Durante el mediodía de este viernes se realizó el sorteo de la bicicleta mountain bike entre los contribuyentes que abonaron la boleta mensual por tasas retributivas del mes de octubre y también aquellos que había efectuado el pago anual.

La ganadora fue Gregoria Pinto, contribuyente N° 02179, domiciliada en barrio San Martín. El sorteo se realizó con la presencia de la escribana pública Roxana Hérnandez. Participó también el intendente Marcelo Orazi y funcionarias de la Secretaría de Economía y Finanzas.
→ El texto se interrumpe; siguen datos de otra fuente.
-- ==== Sys2Proof/Certificates/Slice0/Obligations.lean ====
section
/-! DEFINITION. The statements for the provers. Each docstring names the rule of spec/ it formalises. Where a rule bears one
of the spec's own marks ("derived", "from general knowledge"), or the statement speaks of the model's client queue, the
docstring says so. No statement rests on a value of a hidden register or on the free counter. -/

open Sys2Proof Sys2Proof.Machine Sys2Proof.Safety

/-! ### The CRC engine -/

/-- 40_crc.md R64: CRC16 completes on every input, for every configuration, and writes `CRC16_OUT` and `STATUS` only. The
8-bit opcode alone selects it (R48). The hidden `R32` is not used. -/
def Obligations.Crc16WritesChecksum : Prop :=
  (∀ (k : Config) (c : Command), c.op = 0x00 → decode k c = .ok (.crc16 c.input)) ∧
  ∀ (s : State) (input : List Byte), ∃ t, exec (.crc16 input) s = .next t ∧
    t.crc16Out = crc s.cfg.crc16p input ∧ t.status = 0x00 ∧ t.crc32Out = s.crc32Out ∧
    FrameRegsKept s t ∧ BufferKept s t ∧ ClientKept s t ∧ t.r32 = s.r32

/-- 40_crc.md R65: CRC32 completes on every input, for every configuration, and writes `CRC32_OUT` and `STATUS` only. The
hidden `R16` is not used. -/
def Obligations.Crc32WritesChecksum : Prop :=
  (∀ (k : Config) (c : Command), c.op = 0x01 → decode k c = .ok (.crc32 c.input)) ∧
  ∀ (s : State) (input : List Byte), ∃ t, exec (.crc32 input) s = .next t ∧
    t.crc32Out = crc s.cfg.crc32p input ∧ t.status = 0x00 ∧ t.crc16Out = s.crc16Out ∧
    FrameRegsKept s t ∧ BufferKept s t ∧ ClientKept s t ∧ t.r16 = s.r16

/-- 40_crc.md R66 (marked derived, from the general-knowledge rule R61; log 2): the CRC of the empty sequence; with the two
seeds under `LIVOX_DEFAULT` (log 1). -/
def Obligations.CrcOfEmptyInput : Prop :=
  (∀ (w : Nat) (p : CrcParams w), p.refout = false → crc p [] = p.init ^^^ p.xorout) ∧
  (∀ (w : Nat) (p : CrcParams w), p.refout = true → crc p [] = reflect p.init ^^^ p.xorout) ∧
  ∀ c : Config, c.crc16p = Config.livoxCrc16 → c.crc32p = Config.livoxCrc32 →
    crc16 c [] = 0x4C49 ∧ crc32 c [] = 0x564F580A

/-- 40_crc.md R67 (marked derived; log 2): the register runs over a concatenation by parts, so the frame CRC of ENCODE may
be computed by continuing over the payload from the register after the first 9 bytes. -/
def Obligations.CrcRunsByParts : Prop :=
  (∀ (w : Nat) (p : CrcParams w) (reg : BitVec w) (a b : List Byte), crcRun p reg (a ++ b) = crcRun p (crcRun p reg a) b) ∧
  ∀ (c : Config) (ft : Byte) (seq : Half) (payload : List Byte),
    crc32 c (encodePrefix c ft seq payload) =
      crcFinish c.crc32p (crcRun c.crc32p (crcRun c.crc32p c.crc32p.init ((encodePrefix c ft seq payload).take 9)) payload)

/-- 40_crc.md R63 (general knowledge by the spec's mark; log 2): with both reflections the LSB-first form computes the same
value, and at every byte boundary its register is the reflection of R61's. -/
def Obligations.LsbFirstFormAgrees : Prop :=
  ∀ (w : Nat) (p : CrcParams w), 8 ≤ w → p.refin = true → p.refout = true →
    (∀ (reg : BitVec w) (data : List Byte), crcRunLsb p (reflect reg) data = reflect (crcRun p reg data)) ∧
    ∀ data : List Byte, crc p data = crcLsb p data

/-- 40_crc.md R68 (general knowledge by the spec's mark; log 2): a polynomial with a constant term detects every single-bit
difference. -/
def Obligations.CrcDetectsSingleBit : Prop :=
  ∀ (w : Nat) (p : CrcParams w), 8 ≤ w → p.poly.getLsbD 0 = true →
    ∀ (data : List Byte) (k : Nat), k < 8 * data.length → crc p (flipBit data k) ≠ crc p data

/-- 40_crc.md R69 (general knowledge by the spec's mark; log 2): over GF(2), the register after the loop is the remainder
modulo `G(x) = x^W + POLY(x)` of `M(x) x^W + INIT(x) x^(8n)`, where a byte's bits are taken in the opposite order if
`REFIN`; the value then has its bits reversed if `REFOUT`, and `XOROUT` added. -/
def Obligations.CrcIsPolynomialRemainder : Prop :=
  ∀ (w : Nat) (p : CrcParams w), 8 ≤ w → ∀ data : List Byte,
    let poly : (n : Nat) → BitVec n → Polynomial (ZMod 2) := fun n v =>
      ∑ i ∈ Finset.range n, if v.getLsbD i then Polynomial.X ^ i else 0
    let message : Polynomial (ZMod 2) := ∑ k ∈ Finset.range data.length,
      poly 8 (if p.refin then reflect (data.getD k 0) else data.getD k 0) * Polynomial.X ^ (8 * (data.length - 1 - k))
    ∃ r : BitVec w,
      poly w r = (message * Polynomial.X ^ w + poly w p.init * Polynomial.X ^ (8 * data.length)) %ₘ
        (Polynomial.X ^ w + poly w p.poly) ∧
      crc p data = (if p.refout then reflect r else r) ^^^ p.xorout

/-! ### ENCODE -/

/-- 41_frame_encode.md R73, R74, R76: on every header and every payload of at most 1387 bytes ENCODE completes with the
frame in `OBUF[0:OLEN]` and `STATUS` 0, and changes nothing else a client can see; a byte of `OBUF` at or above `OLEN` has
no value (10_state.md R26). -/
def Obligations.EncodeWritesFrame : Prop :=
  ∀ (s : State) (ft : Byte) (seq : Half) (payload : List Byte), s.cfg.wf → 13 + payload.length ≤ 1400 →
    ∃ t, exec (.encode ft seq payload) s = .next t ∧ EncodeResult s ft seq payload t

/-- 41_frame_encode.md R79: the three aliases are ENCODE with `FT` 0, 1 and 2. -/
def Obligations.EncodeAliasesWriteFrame : Prop :=
  ∀ (s : State) (seq : Half) (payload : List Byte), s.cfg.wf → 13 + payload.length ≤ 1400 →
    (∃ t, exec (.encodeCmd seq payload) s = .next t ∧ EncodeResult s 0x00 seq payload t) ∧
    (∃ t, exec (.encodeAkn seq payload) s = .next t ∧ EncodeResult s 0x01 seq payload t) ∧
    (∃ t, exec (.encodeMsg seq payload) s = .next t ∧ EncodeResult s 0x02 seq payload t)

/-- 41_frame_encode.md R75: the check on the natural number `13 + n`, before anything is written; 1400 is accepted. -/
def Obligations.EncodeChecksTotalLength : Prop :=
  ∀ (s : State) (ft : Byte) (seq : Half) (payload : List Byte), s.cfg.wf →
    ∃ t, exec (.encode ft seq payload) s = .next t ∧
      (13 + payload.length ≤ 1400 → t.status = 0x00) ∧
      (1400 < 13 + payload.length →
        t.status = 0x01 ∧ statusErr t.status = 1 ∧ statusSub t.status = 0 ∧ OnlyStatus s t)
La señora Pinto deberá acercarse a la Municipalidad en horario de atención al público para retirar su premio. Cabe aclarar que se extrajeron otros cinco números correspondientes a los suplentes, en el caso de que la ganadora no se presente.

Recordemos que éste fue el primer sorteo en el marco de la campaña impulsada por el Municipio tendiente a incentivar el pago de la última boleta mensual.

Los siguientes serán:

*15 de diciembre deben tener al día la cuota de tasas retributivas del mes de noviembre (se sortea una bicicleta mountain bike).

*12 de enero de 2022 deben tener al día la cuota de tasas retributivas del mes de diciembre (se sortea una bicicleta mountain bike).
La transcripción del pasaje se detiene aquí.